Васса посмотрела на неё с неожиданной заботой.

– Ешь-ешь, ещё бери, никто не считаеть. Акромя пирогов подать нечего, не обессудь, но утром я тебе чего понажористее на завтрак спроворю.

Стрельнул уголёк в печи. Где-то в тёмной комнате вкрадчиво скрипнула половица.

– У вас… есть кот?

У бабки кошки надолго не приживались, сбегали. Анна всё детство мечтала о котёнке.

– Был. Да-авно уж! Потешный такой. Жабов давил и мне таскал – кормил, значить. А потом – ф-фырь! – старуха нарисовала в воздухе размашистую спираль. – Лена его… сманила.

Зазвенев нитью накаливания, часто замигала лампочка. Анна уронила чайную ложку.

– А почему… – она нервно сглотнула, но ком в горле никуда не делся, – бабушка не рассказывала мне про Лену?

Васса с лёгким звоном поставила чашку на блюдце:

– Потому что потому. Не про всё надо знать. Особливо водяницам.

– Водяницам? – нахмурилась Анна. Старуха второй раз использовала это слово, но опять ничего не пояснила.

– Ага. Им самым. – Васса словно издевалась. – Ласонька моя, ты фамилию-то бабкину помнишь? Да и материну? А свою девическу? Водянниковы вы – аль я что путаю?

Анна медленно кивнула. Да, это была фамилия бабки, матери, да и её самой – до замужества.

– Ну дак и вот! – Васса торжествующе воздела палец вверх. – Вас потому водяницами и прозвали! Всё честь по чести.

Васса определённо что-то недоговаривала. Но с этим можно было разобраться и утром. Всё равно ей отсюда не сбежать, пока не…

На Анну медленно наваливалось отупение после тяжёлого нервного дня. В голове слегка шумело. Она сделала глоток чая. Тот отдавал мятой и чем-то забытым, домашним, успокоительным…

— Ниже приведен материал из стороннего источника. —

-- ==== Sys2Proof/Machine/Tick.lean ====
section
/-! DEFINITION. OVF and its parts: the cycle timer (42_cycle_timer.md), the ms prescaler
(40_tick_source.md), the display timer (43_display_timeout.md) and the debounce re-arm
(41_input_capture.md R115). -/

namespace Sys2Proof.Machine

/-- `CycleTimerStep()` (42_cycle_timer.md R121): increment, then compare for exact equality. -/
def cycleTimerStep (s : State) : State :=
  let c := incr s.cfg.cycW s.cycCnt
  if c = cycleThreshold s then { s with cycCnt := 0, alarm := true }
  else { s with cycCnt := c }

/-- `DisplayStep()` (43_display_timeout.md R131). -/
def displayStep (s : State) : State :=
  if s.dispOn then
    let d := incr s.cfg.dispW s.dispCnt
    if d = s.cfg.displayMs then
      let e := incr s.cfg.dsecW s.dispSec
      if e = s.cfg.dispPeriods then { s with dispOn := false, dispCnt := 0, dispSec := 0 }
      else { s with dispCnt := 0, dispSec := e }
    else { s with dispCnt := d }
  else s

/-- `DebounceStep(up)` (41_input_capture.md R115). -/
def debounceUp (s : State) : State :=
  let r := debounceNext s.cfg s.upArmed s.debUp
  { s with upArmed := r.1, debUp := r.2 }

/-- `DebounceStep(down)` (41_input_capture.md R115). -/
def debounceDown (s : State) : State :=
  let r := debounceNext s.cfg s.downArmed s.debDown
  { s with downArmed := r.1, debDown := r.2 }

/-- `DebounceStep(test)` (41_input_capture.md R115). -/
def debounceTest (s : State) : State :=
  let r := debounceNext s.cfg s.testArmed s.debTest
  { s with testArmed := r.1, debTest := r.2 }

/-- `MsTick()`: the display step, then the re-arm steps of up, down and test (40_tick_source.md R102). -/
def msTick (s : State) : State := debounceTest (debounceDown (debounceUp (displayStep s)))

/-- `PrescalerStep()` (40_tick_source.md R101): the sum is compared with TPM before it is cut to the
register's width. -/
def prescalerStep (s : State) : State :=
  let p := s.preCnt + 1
  if p = s.cfg.tpm then msTick { s with preCnt := 0 }
  else { s with preCnt := wrap s.cfg.preW p }

/-- The handler of OVF: the cycle timer, then the prescaler (40_tick_source.md R100). -/
def ovfHandler (s : State) : State := prescalerStep (cycleTimerStep s)

/-- OVF (40_tick_source.md R100). -/
def execOvf (s : State) : Host.Outcome State Fault Refusal := takeIrq ovfHandler s

end Sys2Proof.Machine
end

– А скажи-ка мне, девонька, – понизив голос, подалась к Анне старуха, – Марья-то тебя когда звать начала?

Анна враз обомлела. Сонливость как рукой сняло.

Когда в пятнадцать лет, окончив девятый класс, по настоянию бабки она поступила в первый подвернувшийся колледж, а по сути, сбежала в город куда подальше, та сказала только одно: «Пока, детонька, живи спокойно, учись усердно и делай, что хочешь. Придёт час – и ты придёшь».

И началась городская жизнь, новые знакомства, учёба, подработка, завертелась карусель событий и открылась взлётная полоса возможностей. Тогда Анне казалось, что Заболотье навсегда осталось в прошлом, а новое и прекрасное настоящее, где нормальные люди живут нормальную жизнь, только начинается. Она ни о чём не грустила, деревня для неё, подростка, давно стала клеткой, а бабкина опека порой напоминала манию. Да и учиться там, в Заболотье, было тяжело, в школу приходилось ездить в большое село рейсовым автобусом, вставать в несусветную рань и в любую погоду добираться пешком от дома до остановки и обратно по три километра. В общежитии от колледжа ей жилось куда вольготнее, чем в отчем доме со странной, замкнутой женщиной, по воле судьбы приходящейся ей единственным родным человеком. Училась она охотно, впитывала знания как губка и уже с первого курса вышла на повышенную стипендию. Плюс как круглая сирота получала пенсию по утрате кормильцев, да и подработки не чуралась. Денег ей вполне хватало, если не шиковать. После успешного окончания колледжа Анна поступила в институт, встретила Макса, и, когда училась на четвёртом курсе, они поженились.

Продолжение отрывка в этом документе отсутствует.